- _What you need to do_
Set down all of the data exactly as it appears.

- _Information shown_

-- ==== Sys2Proof/Machine/RegMap.lean ====
section
/-!
DEFINITION. The register map: every register of spec/ at its BAR0 address (block offset of R28 plus the offset of the
block's register table), its fields with the types of R5, its reset value, the R41 counters, and the value ranges whose
out-of-range writes the spec stores as another value. `regRow` finds the row of an address, `regReset` the value a
register holds after a power-on reset.
-/

namespace Sys2Proof.Machine

/-- A named field of a register: bits `[lo + width - 1 : lo]` of the register at BAR0 address `addr`. -/
structure Fld where
  addr : Nat
  lo : Nat
  width : Nat
deriving DecidableEq, Repr

/-- The register field types of R5. -/
inductive FTy where
  | rw | ro | w1c | w1s | wo | rwl
deriving DecidableEq, Repr

/-- One field of a row: position, type, and the value ranges `(a, b, c)` in which a written value is stored as `c`. -/
structure FRow where
  lo : Nat
  width : Nat
  ty : FTy
  subs : List (Nat × Nat × Nat) := []
deriving DecidableEq, Repr

/-- One row of a register table: base BAR0 address, up to two array dimensions (count, stride), reset value, whether
the register is a counter in the layout of R41, and its fields. -/
structure RegRow where
  base : Nat
  n1 : Nat
  s1 : Nat
  n2 : Nat
  s2 : Nat
  reset : Nat
  counter : Bool
  fields : List FRow
deriving DecidableEq, Repr

/-- R29. GLB_ID (RO): part, family and silicon revision -/
def GLB_ID : Nat := 0x0
def GLB_ID_PART : Fld := ⟨GLB_ID, 16, 16⟩
def GLB_ID_FAMILY : Fld := ⟨GLB_ID, 8, 8⟩
def GLB_ID_MAJOR : Fld := ⟨GLB_ID, 4, 4⟩
def GLB_ID_MINOR : Fld := ⟨GLB_ID, 0, 4⟩

/-- R29. GLB_STATUS (RO): device state -/
def GLB_STATUS : Nat := 0x4
def GLB_STATUS_BUSY : Fld := ⟨GLB_STATUS, 31, 1⟩
def GLB_STATUS_READY : Fld := ⟨GLB_STATUS, 30, 1⟩
def GLB_STATUS_LCS : Fld := ⟨GLB_STATUS, 28, 2⟩
def GLB_STATUS_BOOTIMG : Fld := ⟨GLB_STATUS, 27, 1⟩
def GLB_STATUS_STAMP : Fld := ⟨GLB_STATUS, 26, 1⟩
def GLB_STATUS_CTRL_RUN : Fld := ⟨GLB_STATUS, 24, 1⟩
def GLB_STATUS_ROLE : Fld := ⟨GLB_STATUS, 22, 2⟩
def GLB_STATUS_LANES_OK : Fld := ⟨GLB_STATUS, 21, 1⟩
def GLB_STATUS_NTMLOCK : Fld := ⟨GLB_STATUS, 20, 1⟩
def GLB_STATUS_H0LOCK : Fld := ⟨GLB_STATUS, 19, 1⟩
def GLB_STATUS_TBLOCK : Fld := ⟨GLB_STATUS, 18, 1⟩
def GLB_STATUS_ENERG_OK : Fld := ⟨GLB_STATUS, 17, 1⟩
def GLB_STATUS_SAFE : Fld := ⟨GLB_STATUS, 16, 1⟩

/-- R29. GLB_CTRL (RW): run control -/
def GLB_CTRL : Nat := 0x8
def GLB_CTRL_NTM_OPT : Fld := ⟨GLB_CTRL, 1, 1⟩
def GLB_CTRL_RUN : Fld := ⟨GLB_CTRL, 0, 1⟩

/-- R29. GLB_RESET (WO): warm reset request -/
def GLB_RESET : Nat := 0xc
def GLB_RESET_KEY : Fld := ⟨GLB_RESET, 16, 16⟩
def GLB_RESET_WARM : Fld := ⟨GLB_RESET, 0, 1⟩

/-- R29. GLB_RSTCAUSE (W1C): cause of the last reset -/
def GLB_RSTCAUSE : Nat := 0x10
def GLB_RSTCAUSE_THERM : Fld := ⟨GLB_RSTCAUSE, 4, 1⟩
def GLB_RSTCAUSE_WDOG : Fld := ⟨GLB_RSTCAUSE, 3, 1⟩
def GLB_RSTCAUSE_WARM : Fld := ⟨GLB_RSTCAUSE, 2, 1⟩
def GLB_RSTCAUSE_PERST : Fld := ⟨GLB_RSTCAUSE, 1, 1⟩
def GLB_RSTCAUSE_POR : Fld := ⟨GLB_RSTCAUSE, 0, 1⟩
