/-! ### States and holdover (R99–R102) -/

/-- R31, R101. NTMLOCK in GLB_STATUS; HOOP_STATUS.TNTM copies it when read. -/
def State.setNtmLock (s : State) (b : Bool) : State :=
  let s := if s.bit GLB_STATUS_NTMLOCK && !b then s.updNtm (fun n => { n with unlocked := s.tick }) else s
  (s.setB GLB_STATUS_NTMLOCK b).updEnerg

/-- R102. The estimate of the holdover error in nanoseconds, rounded up, saturating. A 10 MHz input that returns in holdover
brings the second form back, with the error counted as 0 while it was absent (log entry 58). -/
def State.holdEstimate (s : State) : Nat :=
  let e0 := s.rdN NTM_HOLDE0
  let d := s.tick - s.ntm.holdRef
  let v :=
    if s.bit NTM_CTRL_HOLDREF10 && s.bit NTM_STATUS_REF10 then e0 + (s.ntm.holdInt.natAbs * 2 + 10 ^ 11 - 1) / 10 ^ 11
    else e0 + (s.fld NTM_HOLDDRIFT_FRQ * d * (2 * 10 ^ 10) + s.fld NTM_HOLDDRIFT_AGE * d * d * 2 + 10 ^ 21 - 1) / 10 ^ 21
  min v 0xFFFFFFFF

/-- R102. The signed error of NTM against 10 MHz, as the integral uses it: 0 where the input is absent. -/
def State.ref10Err (s : State) : Int := if s.rdN NTM_REF10ERR = 0x80000000 then 0 else toSigned 32 (s.rdN NTM_REF10ERR)

/-- R102. The integral of the 10 MHz error up to this tick. -/
def State.holdInteg (s : State) : State :=
  s.updNtm (fun n => { n with holdInt := n.holdInt + (s.ref10Err - n.holdE0) * (s.tick - n.holdIntTick : Nat), holdIntTick := s.tick })

/-- R101. NTMLOCK and HOLDEXC follow NTM_HOLD and its limit in HOLDOVER. -/
def State.holdCheck (s : State) : State :=
  let exc := decide (s.rdN NTM_HOLDLIM < s.rdN NTM_HOLD)
  let was := s.bit NTM_STATUS_HOLDEXC
  let s := (s.setB NTM_STATUS_HOLDEXC exc).setNtmLock (!exc)
  if exc && !was then s.evtNtm NTM_EVT_HOLDEXC else s

/-- R101, R102. The estimate is shown, and NTMLOCK follows the limit. -/
def State.holdUpdate (s : State) : State :=
  let s := s.holdInteg
  (s.wrN NTM_HOLD s.holdEstimate).holdCheck

/-- R99. The clock takes a state other than HOLDOVER: NTM_HOLD reads 0. -/
def State.ntmEnter (s : State) (st : Nat) : State :=
  let s := ((s.setF NTM_STATUS_STATE st).wrN NTM_HOLD 0).setB NTM_STATUS_HOLDEXC false
  (s.unsched (· == .ntmHoldUpdate)).setNtmLock (st == ntmLocked)

/-- R99, R102. The clock enters HOLDOVER: the slew remainder is discarded and the estimate starts from tick `ref`. -/
def State.ntmHold (s : State) (ref : Nat) : State :=
  let s := (s.setF NTM_STATUS_STATE ntmHoldover).setB NTM_STATUS_SLEWING false
  let s := s.updNtm (fun n => { n with rem := 0, holdRef := ref, holdE0 := s.ref10Err, holdInt := 0, holdIntTick := s.tick })
  (s.holdUpdate.unsched (· == .ntmHoldUpdate)).sched (ms 1) .ntmHoldUpdate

- _Task output_
-- ==== Sys2Proof/Machine/RegMap.lean ====
section
/-!
DEFINITION. The register map: every register of spec/ at its BAR0 address (block offset of R28 plus the offset of the
block's register table), its fields with the types of R5, its reset value, the R41 counters, and the value ranges whose
out-of-range writes the spec stores as another value. `regRow` finds the row of an address, `regReset` the value a
register holds after a power-on reset.
-/

namespace Sys2Proof.Machine

/-- A named field of a register: bits `[lo + width - 1 : lo]` of the register at BAR0 address `addr`. -/
structure Fld where
  addr : Nat
  lo : Nat
  width : Nat
deriving DecidableEq, Repr

/-- The register field types of R5. -/
inductive FTy where
  | rw | ro | w1c | w1s | wo | rwl
deriving DecidableEq, Repr

/-- One field of a row: position, type, and the value ranges `(a, b, c)` in which a written value is stored as `c`. -/
structure FRow where
  lo : Nat
  width : Nat
  ty : FTy
  subs : List (Nat × Nat × Nat) := []
deriving DecidableEq, Repr

/-- One row of a register table: base BAR0 address, up to two array dimensions (count, stride), reset value, whether
the register is a counter in the layout of R41, and its fields. -/
structure RegRow where
  base : Nat
  n1 : Nat
  s1 : Nat
  n2 : Nat
  s2 : Nat
  reset : Nat
  counter : Bool
  fields : List FRow
deriving DecidableEq, Repr

/-- R29. GLB_ID (RO): part, family and silicon revision -/
def GLB_ID : Nat := 0x0
def GLB_ID_PART : Fld := ⟨GLB_ID, 16, 16⟩
def GLB_ID_FAMILY : Fld := ⟨GLB_ID, 8, 8⟩
def GLB_ID_MAJOR : Fld := ⟨GLB_ID, 4, 4⟩
def GLB_ID_MINOR : Fld := ⟨GLB_ID, 0, 4⟩

/-- R29. GLB_STATUS (RO): device state -/
def GLB_STATUS : Nat := 0x4
def GLB_STATUS_BUSY : Fld := ⟨GLB_STATUS, 31, 1⟩
def GLB_STATUS_READY : Fld := ⟨GLB_STATUS, 30, 1⟩
def GLB_STATUS_LCS : Fld := ⟨GLB_STATUS, 28, 2⟩
def GLB_STATUS_BOOTIMG : Fld := ⟨GLB_STATUS, 27, 1⟩
def GLB_STATUS_STAMP : Fld := ⟨GLB_STATUS, 26, 1⟩
def GLB_STATUS_CTRL_RUN : Fld := ⟨GLB_STATUS, 24, 1⟩
def GLB_STATUS_ROLE : Fld := ⟨GLB_STATUS, 22, 2⟩
def GLB_STATUS_LANES_OK : Fld := ⟨GLB_STATUS, 21, 1⟩
def GLB_STATUS_NTMLOCK : Fld := ⟨GLB_STATUS, 20, 1⟩
def GLB_STATUS_H0LOCK : Fld := ⟨GLB_STATUS, 19, 1⟩
def GLB_STATUS_TBLOCK : Fld := ⟨GLB_STATUS, 18, 1⟩
def GLB_STATUS_ENERG_OK : Fld := ⟨GLB_STATUS, 17, 1⟩
def GLB_STATUS_SAFE : Fld := ⟨GLB_STATUS, 16, 1⟩

/-- R29. GLB_CTRL (RW): run control -/
def GLB_CTRL : Nat := 0x8
def GLB_CTRL_NTM_OPT : Fld := ⟨GLB_CTRL, 1, 1⟩
def GLB_CTRL_RUN : Fld := ⟨GLB_CTRL, 0, 1⟩

/-- R29. GLB_RESET (WO): warm reset request -/
def GLB_RESET : Nat := 0xc
def GLB_RESET_KEY : Fld := ⟨GLB_RESET, 16, 16⟩
def GLB_RESET_WARM : Fld := ⟨GLB_RESET, 0, 1⟩

/-- R29. GLB_RSTCAUSE (W1C): cause of the last reset -/
def GLB_RSTCAUSE : Nat := 0x10
def GLB_RSTCAUSE_THERM : Fld := ⟨GLB_RSTCAUSE, 4, 1⟩
def GLB_RSTCAUSE_WDOG : Fld := ⟨GLB_RSTCAUSE, 3, 1⟩
def GLB_RSTCAUSE_WARM : Fld := ⟨GLB_RSTCAUSE, 2, 1⟩
def GLB_RSTCAUSE_PERST : Fld := ⟨GLB_RSTCAUSE, 1, 1⟩
def GLB_RSTCAUSE_POR : Fld := ⟨GLB_RSTCAUSE, 0, 1⟩
/-! ### States and holdover (R99–R102) -/

/-- R31, R101. NTMLOCK in GLB_STATUS; HOOP_STATUS.TNTM copies it when read. -/
def State.setNtmLock (s : State) (b : Bool) : State :=
  let s := if s.bit GLB_STATUS_NTMLOCK && !b then s.updNtm (fun n => { n with unlocked := s.tick }) else s
  (s.setB GLB_STATUS_NTMLOCK b).updEnerg

/-- R102. The estimate of the holdover error in nanoseconds, rounded up, saturating. A 10 MHz input that returns in holdover
brings the second form back, with the error counted as 0 while it was absent (log entry 58). -/
def State.holdEstimate (s : State) : Nat :=
  let e0 := s.rdN NTM_HOLDE0
  let d := s.tick - s.ntm.holdRef
  let v :=
    if s.bit NTM_CTRL_HOLDREF10 && s.bit NTM_STATUS_REF10 then e0 + (s.ntm.holdInt.natAbs * 2 + 10 ^ 11 - 1) / 10 ^ 11
    else e0 + (s.fld NTM_HOLDDRIFT_FRQ * d * (2 * 10 ^ 10) + s.fld NTM_HOLDDRIFT_AGE * d * d * 2 + 10 ^ 21 - 1) / 10 ^ 21
  min v 0xFFFFFFFF

/-- R102. The signed error of NTM against 10 MHz, as the integral uses it: 0 where the input is absent. -/
def State.ref10Err (s : State) : Int := if s.rdN NTM_REF10ERR = 0x80000000 then 0 else toSigned 32 (s.rdN NTM_REF10ERR)

/-- R102. The integral of the 10 MHz error up to this tick. -/
def State.holdInteg (s : State) : State :=
  s.updNtm (fun n => { n with holdInt := n.holdInt + (s.ref10Err - n.holdE0) * (s.tick - n.holdIntTick : Nat), holdIntTick := s.tick })

/-- R101. NTMLOCK and HOLDEXC follow NTM_HOLD and its limit in HOLDOVER. -/
def State.holdCheck (s : State) : State :=
  let exc := decide (s.rdN NTM_HOLDLIM < s.rdN NTM_HOLD)
  let was := s.bit NTM_STATUS_HOLDEXC
  let s := (s.setB NTM_STATUS_HOLDEXC exc).setNtmLock (!exc)
  if exc && !was then s.evtNtm NTM_EVT_HOLDEXC else s

/-- R101, R102. The estimate is shown, and NTMLOCK follows the limit. -/
def State.holdUpdate (s : State) : State :=
  let s := s.holdInteg
  (s.wrN NTM_HOLD s.holdEstimate).holdCheck

/-- R99. The clock takes a state other than HOLDOVER: NTM_HOLD reads 0. -/
def State.ntmEnter (s : State) (st : Nat) : State :=
  let s := ((s.setF NTM_STATUS_STATE st).wrN NTM_HOLD 0).setB NTM_STATUS_HOLDEXC false
  (s.unsched (· == .ntmHoldUpdate)).setNtmLock (st == ntmLocked)

/-- R99, R102. The clock enters HOLDOVER: the slew remainder is discarded and the estimate starts from tick `ref`. -/
def State.ntmHold (s : State) (ref : Nat) : State :=
  let s := (s.setF NTM_STATUS_STATE ntmHoldover).setB NTM_STATUS_SLEWING false
  let s := s.updNtm (fun n => { n with rem := 0, holdRef := ref, holdE0 := s.ref10Err, holdInt := 0, holdIntTick := s.tick })
  (s.holdUpdate.unsched (· == .ntmHoldUpdate)).sched (ms 1) .ntmHoldUpdate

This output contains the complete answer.